Она резко потребовала:
– Продолжай!
Я подналег. Она колотила меня в грудь, царапала, била по лицу, как будто сопротивлялась, и это позволяло ей обратное – возможность полностью принять проникновение моего тела в ее.
Она задрожала, взвыла, и мы одновременно кончили.
Чудо случилось.
Мы были подавлены.
Все стало простым, одновременно мощным и банальным. Мы больше не ждали, не надеялись: мы имели, мы обрели.
Неожиданно сделавшись какой-то жалкой, она свернулась клубком в моих объятиях, и это меня тронуло. Какое счастье избавиться от напряжения, от неудовлетворенности, от вынужденного пустословия, от желаний и сожалений, быть спаянными воедино и расслабленными, прислушиваться к пульсирующей в нас жизни! Мы наслаждались настоящим, насыщенные своей силой, своей молодостью.
Когда я вскочил, чтобы дать ей попить, Нура посмотрела на меня тревожными влажными глазами. Ее взгляд превращал меня в самца, грозного, великолепного.
Она неотрывно следила за мной, и это меня преображало. Впервые в жизни мне пришло в голову, что я очень даже неплох.
* * *
Является ли препятствие обязательным условием для счастья?

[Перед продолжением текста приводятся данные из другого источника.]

theorem endLoad_keeps (s : State) : Keeps [] s s.endLoad :=
  (((takeSettings_keeps s _).trans (postLoad_keeps _ _)).trans (setNews_keeps _ _)).trans (settings_keeps _ _)

theorem beginSave_keeps (s : State) (k : Nat) : Keeps [] s (s.beginSave k) := settings_keeps s _

theorem endSave_keeps (s : State) (v : SaveInFlight) (failed : Option (Fin 4)) : Keeps [] s (s.endSave v failed) := by
  have h : Keeps [] s { s with
      settings := s.settings.saved v failed s.readBack, free := if failed.isSome then s.free + 1 else s.free } := by
    have hkept : Kept [.settings, .free] s { s with
        settings := s.settings.saved v failed s.readBack, free := if failed.isSome then s.free + 1 else s.free } := by
      intro p hp
      cases p <;> first | rfl | simp at hp
    exact .quiet hkept
  unfold State.endSave
  refine Keeps.trans ?_ (setNews_keeps _ _)
  split
  · exact h.trans (answerAccepted_keeps _ _ _ _ _ _)
  · exact h.trans (answerAccepted_keeps _ _ _ _ _ _)

/-! ### Start-up and the care reset (R186, R187, R201) -/

theorem startUp_keeps (s : State) (b : Bool) : Keeps [] s { s with port := { s.port with startUp := b } } := by
  have hkept : Kept [.startUp] s { s with port := { s.port with startUp := b } } := by
    intro p hp
    cases p <;> first | rfl | simp at hp
  exact .quiet hkept

theorem careReset_keeps (s : State) (b : Bool) : Keeps [] s { s with port := { s.port with careReset := b } } := by
  have hkept : Kept [.careReset] s { s with port := { s.port with careReset := b } } := by
    intro p hp
    cases p <;> first | rfl | simp at hp
  exact .quiet hkept

theorem endStartup_keeps (s : State) : Keeps [] s s.endStartup := (endLoad_keeps s).trans (startUp_keeps _ _)

theorem endCareReset_keeps (s : State) : Keeps [] s s.endCareReset :=
  ((endLoad_keeps s).trans (careReset_keeps _ _)).trans (blockStore_keeps _ _ _)

/-- The state at the start of a care reset, before the swap controller and the hold set take part (R186). -/
def resetBegun (s : State) : State :=
  { s with
    port := s.port.startReset
    notices := s.notices.careReset
    link := s.link.careReset
    drop := s.drop.careReset
    settings := s.settings.beginLoad }

theorem resetBegun_kept (s : State) :
    Kept [.careReset, .intake, .noticeList, .news, .mask, .link, .drop, .settings] s (resetBegun s) := by
  intro p hp
  cases p <;> first | rfl | simp at hp

theorem careReset_same (d : DropMonitor) : SameRule d d.careReset :=
  ⟨rfl, rfl, rfl, rfl, by unfold DropMonitor.careReset; cases d.starting <;> rfl, rfl⟩

theorem resetBegun_keeps (s : State) : Keeps [] s (resetBegun s) := by
  have h : Keeps [.shaped, .fall] s (resetBegun s) := .of_kept (resetBegun_kept s) (by decide)
  refine (h.and (i := .shaped) fun hs => hs).and (i := .fall) fun hs => ?_
  obtain ⟨hheld, hrule⟩ := (fallAgrees_iff s).1 hs
  exact (fallAgrees_iff _).2 ⟨fallHeld_of_same (s := s) rfl rfl hheld, (careReset_same s.drop).rule hrule⟩

/-- The release loses its slot (R92). -/
theorem slotForgotten_keeps (s : State) :
    Keeps [] s (s.putSwap (match s.swap with
      | some w => some w.careReset
      | none => none)) := by
  split
  · rename_i w hw
    exact putSwap_keeps hw rfl id fun _ _ ⟨hlatch, hforce, hswitching⟩ => ⟨hlatch, hforce, hswitching⟩
  · rename_i hw
    have hsame : s.putSwap none = s := by
      unfold State.putSwap
      rw [if_pos hw, ← hw]
    rw [hsame]
    exact .refl [] s

theorem startCareReset_keeps (s : State) : Keeps [] s s.startCareReset := by
  have h := (resetBegun_keeps s).trans ((slotForgotten_keeps (resetBegun s)).trans (removeSoftware_keeps _))
  exact h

Едва я вкусил наслаждение в объятиях Нуры, как долг вырвал меня из них. Озеро подымалось; ручьи переполнялись; размокшие поля отвергали семена, а оставшаяся растительность загнивала от сырости. Все это усугубляло тревоги Тибора.

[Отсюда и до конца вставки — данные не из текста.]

-- ==== Sys2Proof/Machine/Step.lean ====
section
/-! DEFINITION. One step of the machine (spec 00_scope R13, 43_sequencer_commands R210, R213): while BUSY the engine's
move, otherwise the START event, the only thing that moves an idle NPD (log 5). -/

namespace Sys2Proof.Machine

/-- One step. -/
def step (s : State) : Host.Outcome State Fault Refusal := runSelected s.selector s

/-- The same instruction put where `step` takes its next one, in a machine that is not BUSY for a word of the host: a
`CMD` word is written to `CMD`; a byte of format ENUM, which selects no move, is put in `BUF[0]` with `CMD` at NOP
(log 5, log 12). -/
def State.withFetchWord (s : State) (nbits w : Nat) : State :=
  match wordSelector nbits w with
  | .ok (.cmd code) => { s with cmd := code, status := if s.status = .busy then .idle else s.status }
  | .ok (.modeByte b) =>
    { s with buf := bufWrite s.buf 0 b, cmd := 0b00, status := if s.status = .busy then .idle else s.status }
  | .ok (.phase p) => { s.setPhase p with status := .busy }
  | .error _ => s

end Sys2Proof.Machine
end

Поначалу я не обращал внимания, ослепленный Нурой, которая посвящала меня в несказанные радости: в обнимку с ней молчать и бездельничать по утрам на нашем ложе; непрестанно целовать это тело, которое она больше не защищала; позволять ей полдня причесывать меня, чтобы добиться «хорошеньких», «жутких» или «смешных» результатов. Мог ли я подозревать, что мне понравится быть девчоночьей игрушкой? Мог ли я предполагать, что буду таять, когда она надо мной насмехается? С Нурой, которая последовательно перевоплощалась в одну, в другую, в пятую, в десятую женщину, не соскучишься! На самом деле она была несметным числом женщин: то покорная, то властная, то сладострастная, то апатичная, то перевозбужденная. В постели она изобретала все новые сюрпризы: гибкая и пассивная, самоуверенная и напряженная, торопливая и пламенеющая, медлительная и вялая, манящая и похотливая, дразнящая и решительная, развратная и стыдливая, податливая и неприступная, чувствительная и неприкасаемая, предприимчивая и ненасытная.

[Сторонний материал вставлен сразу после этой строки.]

/-- The header steps that read a timestamp at `pc.pos`: `TS.REF` to `TS.XMT` (R135 to R138). -/
theorem tsStep_keeps_inv {f : Timestamp × BitVec 8 → PacketRegs} (hi : Inv s) (hs : s.status = .busy) (hph : s.pc.phase = ph)
    (h : (tsAtPos s).finish s (fun r => State.setPhasePos { s with pkt := f r } ph' r.2) = .next t)
    (hne : ph ≠ .chk) (hq : headerPos ph = some q) (hto : HeaderTarget ph' (q + 8))
    (hsec : ∀ r, NoSections s.pkt → NoSections (f r))
    (hfill : ∀ r, HeaderFilled s.pkt (phaseRank ph) → HeaderFilled (f r) (phaseRank ph')) : Inv t := by
  subst hph
  obtain ⟨l1, l2, hparse⟩ := hi.parseInv_header hs hq
  rcases Eff.finish_eq_next.mp h with ⟨r, hval, rfl⟩ | ⟨e, he, rfl⟩
  · obtain ⟨p, hp, hle, hpos⟩ := tsAtPos_eq_val hval
    rw [hparse.toNat_of_pos_eq hp] at hle hpos
    have hpc : State.setPhasePos { s with pkt := f r } ph' r.2 =
        State.setPc { s with pkt := f r } ph' (BitVec.ofNat 8 (q + 8)) 0 := by
      simp [State.setPhasePos, State.setPc, hparse.extcnt, hpos]
    rw [hpc]
    exact inv_headerStep hi hs hq hto (hi.twelve_le_len hs hne) hle (hsec r) (hfill r)
  · obtain ⟨p, -, hshort, rfl⟩ := tsAtPos_eq_raised he
    have := p.isLt
    exact hi.raiseError hs ⟨hshort, by omega⟩

end HeaderStep

section Steps

variable {s t : State} (hi : Inv s) (hs : s.status = .busy)
include hi hs

theorem execChkHdr12_keeps_inv (hph : s.pc.phase = .chk) (h : execChkHdr12 s = .next t) : Inv t := by
  refine headerLoad_keeps_inv (f := fun _ => s.pkt) hi hs hph h rfl (.inl rfl) (fun e he => ?_) (fun _ hb => ?_)
    (fun _ => id) (fun _ hf => ?_)
  · obtain ⟨hlt, rfl⟩ := Eff.check_eq_raised.mp he
    exact ⟨Nat.lt_of_not_le (of_decide_eq_false hlt), by decide⟩
  · exact ⟨of_decide_eq_true (Eff.check_eq_val.mp hb), Nat.zero_le _⟩
  · exact { hf with }

theorem execUnpkB0_keeps_inv (hph : s.pc.phase = .b0) (h : execUnpkB0 s = .next t) : Inv t :=
  headerRead_keeps_inv hi hs hph h (fun _ => readU8_ne_raised) (by decide) rfl (.inl rfl) (by decide) (fun _ => id)
    (fun _ hf => { hf with leap := rfl, version := rfl, mode := rfl })

theorem execLdStratum_keeps_inv (hph : s.pc.phase = .stratum) (h : execLdStratum s = .next t) : Inv t :=
  headerRead_keeps_inv hi hs hph h (fun _ => readU8_ne_raised) (by decide) rfl (.inl rfl) (by decide) (fun _ => id)
    (fun _ hf => { hf with stratum := rfl })

theorem execLdPoll_keeps_inv (hph : s.pc.phase = .poll) (h : execLdPoll s = .next t) : Inv t :=
  headerRead_keeps_inv hi hs hph h (fun _ => readU8_ne_raised) (by decide) rfl (.inl rfl) (by decide) (fun _ => id)
    (fun _ hf => { hf with poll := rfl })

theorem execLdPrec_keeps_inv (hph : s.pc.phase = .prec) (h : execLdPrec s = .next t) : Inv t :=
  headerRead_keeps_inv hi hs hph h (fun _ => readU8_ne_raised) (by decide) rfl (.inl rfl) (by decide) (fun _ => id)
    (fun _ hf => { hf with precision := rfl })

theorem execLdRdelay_keeps_inv (hph : s.pc.phase = .rdelay) (h : execLdRdelay s = .next t) : Inv t :=
  headerRead_keeps_inv hi hs hph h (fun _ => readU32_ne_raised) (by decide) rfl (.inl rfl) (by decide) (fun _ => id)
    (fun _ hf => { hf with rootDelay := rfl })

theorem execLdRdisp_keeps_inv (hph : s.pc.phase = .rdisp) (h : execLdRdisp s = .next t) : Inv t :=
  headerRead_keeps_inv hi hs hph h (fun _ => readU32_ne_raised) (by decide) rfl (.inl rfl) (by decide) (fun _ => id)
    (fun _ hf => { hf with rootDisp := rfl })

theorem execLdRefid_keeps_inv (hph : s.pc.phase = .refid) (h : execLdRefid s = .next t) : Inv t := by
  refine headerLoad_keeps_inv hi hs hph h rfl (.inl rfl) (fun e he => ?_) (fun _ hb => ?_) (fun _ => id)
    (fun _ hf => { hf with refId := rfl })
  · rcases Eff.bind_eq_raised.mp he with he | ⟨_, -, he⟩
    · obtain ⟨hlt, rfl⟩ := Eff.check_eq_raised.mp he
      exact ⟨Nat.lt_of_not_le (of_decide_eq_false hlt), by decide⟩
    · exact absurd he readU32_ne_raised
  · obtain ⟨_, hcheck, -⟩ := Eff.bind_eq_val.mp hb
    have h16 : 16 ≤ s.len.toNat := of_decide_eq_true (Eff.check_eq_val.mp hcheck)
    exact ⟨by omega, h16⟩

theorem execTsRef_keeps_inv (hph : s.pc.phase = .tsref) (h : execTsRef s = .next t) : Inv t :=
  tsStep_keeps_inv hi hs hph h (by decide) rfl (.inl rfl) (fun _ => id)
    (fun _ hf => { hf with refTsSec := rfl, refTsFrac := rfl })

theorem execTsOrg_keeps_inv (hph : s.pc.phase = .tsorg) (h : execTsOrg s = .next t) : Inv t :=
  tsStep_keeps_inv hi hs hph h (by decide) rfl (.inl rfl) (fun _ => id)
    (fun _ hf => { hf with orgTsSec := rfl, orgTsFrac := rfl })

Точно так же как она вмещала в себя все типы женщин, я олицетворял все виды мужчин: любовника, возлюбленного, друга, врага, эгоиста, благодетеля, распутного, бесстрастного, похотливого, надоедливого. Между восходом и заходом солнца я поочередно желал обнять ее, удавить, плакать, смеяться, бежать, хвастаться ею, скрывать ее, принести себя в жертву.
Увы, мне все же пришлось решиться на расставание с ней: я должен был познакомиться со строителями пирог. Со мной пойдут несколько выносливых односельчан. Десять дней пути туда, пребывание в деревне мастеров, десять дней назад – я буду отсутствовать с месяц.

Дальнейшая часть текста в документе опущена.